Key molecules in the cell cycle could serve as targets for anticancer agents to halt uncontrolled proliferation of tumor cells and to initiate apoptosis.Citation35 Our study demonstrated that apoptotic induction with increased Bax, cleaved PARP, and cleaved caspase3 occurred after CINK4 treatment (72 h, 10 μM) in H23, H358, and PC14, but not in A549 and SKLU-1. However, we found significantly increased cleaved PARP in A549 cells treated with CINK4 (72 h, 20 μM) (data not shown). CINK4 inhibits CDK4 in similar fashion of p16, an endogenous inhibitor of CDK4.Citation30 In present study, when treated with same concentration of CINK4, tumor cells had dissimilar apoptotic induction by CINK4. A previous study reported that p16INK4 mediated apoptosis was induced when p16-deficient lung cancer cells was infected with an adenovirus vector (Adv/p16).Citation36 Our result suggested that apoptosis be positively correlated with expression level of endogenous p16INK4. And our results are consistent with a previous report that low-concentration CINK4 also induced senescence, which was “bypassed” when cells were treated with either a higher dose or prolonged exposure to CINK4, both of which caused apoptotic induction.Citation30 Katsuda et al. reported that Rb was cleaved after activation of caspase-3; when Rb expression was significantly diminished, apoptosis began.Citation36 Our experiment showed that higher doses of CINK4 remarkably reduced Rb in A549 and H23 cells, suggesting that apoptosis induced by CINK4 treatment is also associated with Rb activation.
Apoptosis in cancer has been of particular interest from a therapeutic standpoint, since therapies should ultimately lead to the eradication of cancer cells through apoptosis.Citation37 We were surprised to observe the synergistic anti-proliferative activity of paclitaxel simultaneously combined with CINK4, especially more than 10 µM concentration (>IC50). This result be associated with potent apoptosis induced by higher concentration of CINK4. Apoptotic induction is a key mechanism for this combination in KRAS mutated adenocarcinoma with active Rb. In addition, the synergistic anti-proliferative activity also occurred by this combination in KRAS wild type PC14 cells (Fig. S1). It’s suggested that the combination therapy is generally for tumor cells regardless of KRAS.
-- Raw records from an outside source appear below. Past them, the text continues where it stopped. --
@[simp] theorem State.gaussNext_params (s : State) (sigma : F64) :
    (s.gaussNext sigma).params = s.params := by
  unfold State.gaussNext; repeat (first | rfl | split)

@[simp] theorem State.gaussNext_rings (s : State) (sigma : F64) :
    (s.gaussNext sigma).rings = s.rings := by
  unfold State.gaussNext; repeat (first | rfl | split)

@[simp] theorem State.gaussNext_shm (s : State) (sigma : F64) :
    (s.gaussNext sigma).shm = s.shm := by
  unfold State.gaussNext; repeat (first | rfl | split)

@[simp] theorem State.gaussNext_cons (s : State) (sigma : F64) :
    (s.gaussNext sigma).cons = s.cons := by
  unfold State.gaussNext; repeat (first | rfl | split)

@[simp] theorem State.gaussNext_ports (s : State) (sigma : F64) :
    (s.gaussNext sigma).ports = s.ports := by
  unfold State.gaussNext; repeat (first | rfl | split)

@[simp] theorem State.gaussNext_chain_v (s : State) (sigma : F64) :
    (s.gaussNext sigma).chain.v = s.chain.v := by
  unfold State.gaussNext; repeat (first | rfl | split)

@[simp] theorem State.gaussNext_chain_sampleCount (s : State) (sigma : F64) :
    (s.gaussNext sigma).chain.sampleCount = s.chain.sampleCount := by
  unfold State.gaussNext; repeat (first | rfl | split)

@[simp] theorem State.gaussNext_chain_oscRef (s : State) (sigma : F64) :
    (s.gaussNext sigma).chain.oscRef = s.chain.oscRef := by
  unfold State.gaussNext; repeat (first | rfl | split)

@[simp] theorem State.gaussNext_chain_oscMod (s : State) (sigma : F64) :
    (s.gaussNext sigma).chain.oscMod = s.chain.oscMod := by
  unfold State.gaussNext; repeat (first | rfl | split)

@[simp] theorem State.gaussNext_chain_bpf (s : State) (sigma : F64) :
    (s.gaussNext sigma).chain.bpf = s.chain.bpf := by
  unfold State.gaussNext; repeat (first | rfl | split)

@[simp] theorem State.gaussNext_chain_lpfI (s : State) (sigma : F64) :
    (s.gaussNext sigma).chain.lpfI = s.chain.lpfI := by
  unfold State.gaussNext; repeat (first | rfl | split)

@[simp] theorem State.gaussNext_chain_lpfQ (s : State) (sigma : F64) :
    (s.gaussNext sigma).chain.lpfQ = s.chain.lpfQ := by
  unfold State.gaussNext; repeat (first | rfl | split)

@[simp] theorem State.gaussNext_chain_iSum (s : State) (sigma : F64) :
    (s.gaussNext sigma).chain.iSum = s.chain.iSum := by
  unfold State.gaussNext; repeat (first | rfl | split)

@[simp] theorem State.gaussNext_chain_qSum (s : State) (sigma : F64) :
    (s.gaussNext sigma).chain.qSum = s.chain.qSum := by
  unfold State.gaussNext; repeat (first | rfl | split)

@[simp] theorem State.gaussNext_chain_avgCount (s : State) (sigma : F64) :
    (s.gaussNext sigma).chain.avgCount = s.chain.avgCount := by
  unfold State.gaussNext; repeat (first | rfl | split)

@[simp] theorem State.gaussNext_chain_bank (s : State) (sigma : F64) :
    (s.gaussNext sigma).chain.bank = s.chain.bank := by
  unfold State.gaussNext; repeat (first | rfl | split)

@[simp] theorem State.gaussNext_chain_bpfPhaseOffset (s : State) (sigma : F64) :
    (s.gaussNext sigma).chain.bpfPhaseOffset = s.chain.bpfPhaseOffset := by
  unfold State.gaussNext; repeat (first | rfl | split)

@[simp] theorem State.gaussNext_chain_lastSampleTime (s : State) (sigma : F64) :
    (s.gaussNext sigma).chain.lastSampleTime = s.chain.lastSampleTime := by
  unfold State.gaussNext; repeat (first | rfl | split)

@[simp] theorem State.gaussNext_chain_lastPublishTime (s : State) (sigma : F64) :
    (s.gaussNext sigma).chain.lastPublishTime = s.chain.lastPublishTime := by
  unfold State.gaussNext; repeat (first | rfl | split)

/-! ### install -/

@[simp] theorem State.install_build (s : State) (l : List Interferer) :
    (s.install l).build = s.build := by
  unfold State.install; split <;> rfl

@[simp] theorem State.install_ctl (s : State) (l : List Interferer) :
    (s.install l).ctl = s.ctl := by
  unfold State.install; split <;> rfl

@[simp] theorem State.install_params (s : State) (l : List Interferer) :
    (s.install l).params = s.params := by
  unfold State.install; split <;> rfl

@[simp] theorem State.install_rings (s : State) (l : List Interferer) :
    (s.install l).rings = s.rings := by
  unfold State.install; split <;> rfl

@[simp] theorem State.install_shm (s : State) (l : List Interferer) :
    (s.install l).shm = s.shm := by
  unfold State.install; split <;> rfl

@[simp] theorem State.install_cons (s : State) (l : List Interferer) :
    (s.install l).cons = s.cons := by
  unfold State.install; split <;> rfl

@[simp] theorem State.install_ports (s : State) (l : List Interferer) :
    (s.install l).ports = s.ports := by
  unfold State.install; split <;> rfl

@[simp] theorem State.install_chain_v (s : State) (l : List Interferer) :
    (s.install l).chain.v = s.chain.v := by
  unfold State.install; split <;> rfl

@[simp] theorem State.install_chain_sampleCount (s : State) (l : List Interferer) :
    (s.install l).chain.sampleCount = s.chain.sampleCount := by
  unfold State.install; split <;> rfl

@[simp] theorem State.install_chain_oscRef (s : State) (l : List Interferer) :
    (s.install l).chain.oscRef = s.chain.oscRef := by
  unfold State.install; split <;> rfl

@[simp] theorem State.install_chain_oscMod (s : State) (l : List Interferer) :
    (s.install l).chain.oscMod = s.chain.oscMod := by
  unfold State.install; split <;> rfl

@[simp] theorem State.install_chain_bpf (s : State) (l : List Interferer) :
    (s.install l).chain.bpf = s.chain.bpf := by
  unfold State.install; split <;> rfl

@[simp] theorem State.install_chain_lpfI (s : State) (l : List Interferer) :
    (s.install l).chain.lpfI = s.chain.lpfI := by
  unfold State.install; split <;> rfl

@[simp] theorem State.install_chain_lpfQ (s : State) (l : List Interferer) :
    (s.install l).chain.lpfQ = s.chain.lpfQ := by
  unfold State.install; split <;> rfl

@[simp] theorem State.install_chain_iSum (s : State) (l : List Interferer) :
    (s.install l).chain.iSum = s.chain.iSum := by
  unfold State.install; split <;> rfl

@[simp] theorem State.install_chain_qSum (s : State) (l : List Interferer) :
    (s.install l).chain.qSum = s.chain.qSum := by
  unfold State.install; split <;> rfl

@[simp] theorem State.install_chain_avgCount (s : State) (l : List Interferer) :
    (s.install l).chain.avgCount = s.chain.avgCount := by
  unfold State.install; split <;> rfl

@[simp] theorem State.install_chain_hasSpare (s : State) (l : List Interferer) :
    (s.install l).chain.hasSpare = s.chain.hasSpare := by
  unfold State.install; split <;> rfl

@[simp] theorem State.install_chain_spare (s : State) (l : List Interferer) :
    (s.install l).chain.spare = s.chain.spare := by
  unfold State.install; split <;> rfl

@[simp] theorem State.install_chain_bpfPhaseOffset (s : State) (l : List Interferer) :
    (s.install l).chain.bpfPhaseOffset = s.chain.bpfPhaseOffset := by
  unfold State.install; split <;> rfl

@[simp] theorem State.install_chain_lastSampleTime (s : State) (l : List Interferer) :
    (s.install l).chain.lastSampleTime = s.chain.lastSampleTime := by
  unfold State.install; split <;> rfl

@[simp] theorem State.install_chain_lastPublishTime (s : State) (l : List Interferer) :
    (s.install l).chain.lastPublishTime = s.chain.lastPublishTime := by
  unfold State.install; split <;> rfl

/-! ### bpfProcessed -/

@[simp] theorem State.bpfProcessed_build (s : State) (x : F64) :
    (s.bpfProcessed x).build = s.build := by
  unfold State.bpfProcessed; split <;> rfl

@[simp] theorem State.bpfProcessed_ctl (s : State) (x : F64) :
    (s.bpfProcessed x).ctl = s.ctl := by
  unfold State.bpfProcessed; split <;> rfl

@[simp] theorem State.bpfProcessed_params (s : State) (x : F64) :
    (s.bpfProcessed x).params = s.params := by
  unfold State.bpfProcessed; split <;> rfl

@[simp] theorem State.bpfProcessed_rings (s : State) (x : F64) :
    (s.bpfProcessed x).rings = s.rings := by
  unfold State.bpfProcessed; split <;> rfl

@[simp] theorem State.bpfProcessed_shm (s : State) (x : F64) :
    (s.bpfProcessed x).shm = s.shm := by
  unfold State.bpfProcessed; split <;> rfl

@[simp] theorem State.bpfProcessed_cons (s : State) (x : F64) :
    (s.bpfProcessed x).cons = s.cons := by
  unfold State.bpfProcessed; split <;> rfl

@[simp] theorem State.bpfProcessed_ports (s : State) (x : F64) :
    (s.bpfProcessed x).ports = s.ports := by
  unfold State.bpfProcessed; split <;> rfl

@[simp] theorem State.bpfProcessed_free (s : State) (x : F64) :
    (s.bpfProcessed x).free = s.free := by
  unfold State.bpfProcessed; split <;> rfl

@[simp] theorem State.bpfProcessed_chain_v (s : State) (x : F64) :
    (s.bpfProcessed x).chain.v = s.chain.v := by
  unfold State.bpfProcessed; split <;> rfl

@[simp] theorem State.bpfProcessed_chain_sampleCount (s : State) (x : F64) :
    (s.bpfProcessed x).chain.sampleCount = s.chain.sampleCount := by
  unfold State.bpfProcessed; split <;> rfl

@[simp] theorem State.bpfProcessed_chain_oscRef (s : State) (x : F64) :
    (s.bpfProcessed x).chain.oscRef = s.chain.oscRef := by
  unfold State.bpfProcessed; split <;> rfl

@[simp] theorem State.bpfProcessed_chain_oscMod (s : State) (x : F64) :
    (s.bpfProcessed x).chain.oscMod = s.chain.oscMod := by
  unfold State.bpfProcessed; split <;> rfl

@[simp] theorem State.bpfProcessed_chain_lpfI (s : State) (x : F64) :
    (s.bpfProcessed x).chain.lpfI = s.chain.lpfI := by
  unfold State.bpfProcessed; split <;> rfl

@[simp] theorem State.bpfProcessed_chain_lpfQ (s : State) (x : F64) :
    (s.bpfProcessed x).chain.lpfQ = s.chain.lpfQ := by
  unfold State.bpfProcessed; split <;> rfl

@[simp] theorem State.bpfProcessed_chain_iSum (s : State) (x : F64) :
    (s.bpfProcessed x).chain.iSum = s.chain.iSum := by
  unfold State.bpfProcessed; split <;> rfl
Alterations in the expression of genes that control the cell cycle may be of critical importance in determining drug sensitivity to anti-cancer agents. Cyclin D1 has been proposed as a chemoprevention target and a surrogate marker of chemopreventive response in lung cancer.Citation38,Citation39 Targeting of cyclin D1 suppresses tumor growth via cell cycle arrest and promotes tumor apoptosis in NSCLC.Citation40-Citation42 Inhibition of cyclin D1 leads to cellular apoptosis through stimulation of the NFκB pathway with nucleolar translocation of RelA.Citation43,Citation44 Basseres et al. showed that deletion of RelA reduced the number of KRAS-mutant induced lung tumors with a higher number of apoptotic cells.Citation45 Therefore, our results suggest cyclin D1 plays a key role in apoptotic induction by CINK4 treatment in KRAS-mutated lung cancer.
The downregulation of Bcl-2 is thought to be one of the important modes of apoptosis induced by treatment with taxanes.Citation46 We observed that paclitaxel induces apoptosis, even in the absence of the reduction in Bcl-2 expression, suggesting that it may be attributed to the lower concentration of paclitaxel.Citation47 Our experiment demonstrated that CINK4 alone did not reduce Bcl-2 expression, but when combined with paclitaxel, Bcl-2 expression was significantly reduced. Paclitaxel alone did not reduce cyclin D1, but greatly reduced it when combined with CINK4. Our results suggest both Bcl-2 and cyclin D1 are important molecules for synergistic anti-proliferative activity when paclitaxel is combined with CINK4. We propose that downregulation of cyclin D1 by CINK4 may enhance sensitivity to paclitaxel, subsequently leading to increased apoptosis in KRAS-mutated adenocarcinoma cells.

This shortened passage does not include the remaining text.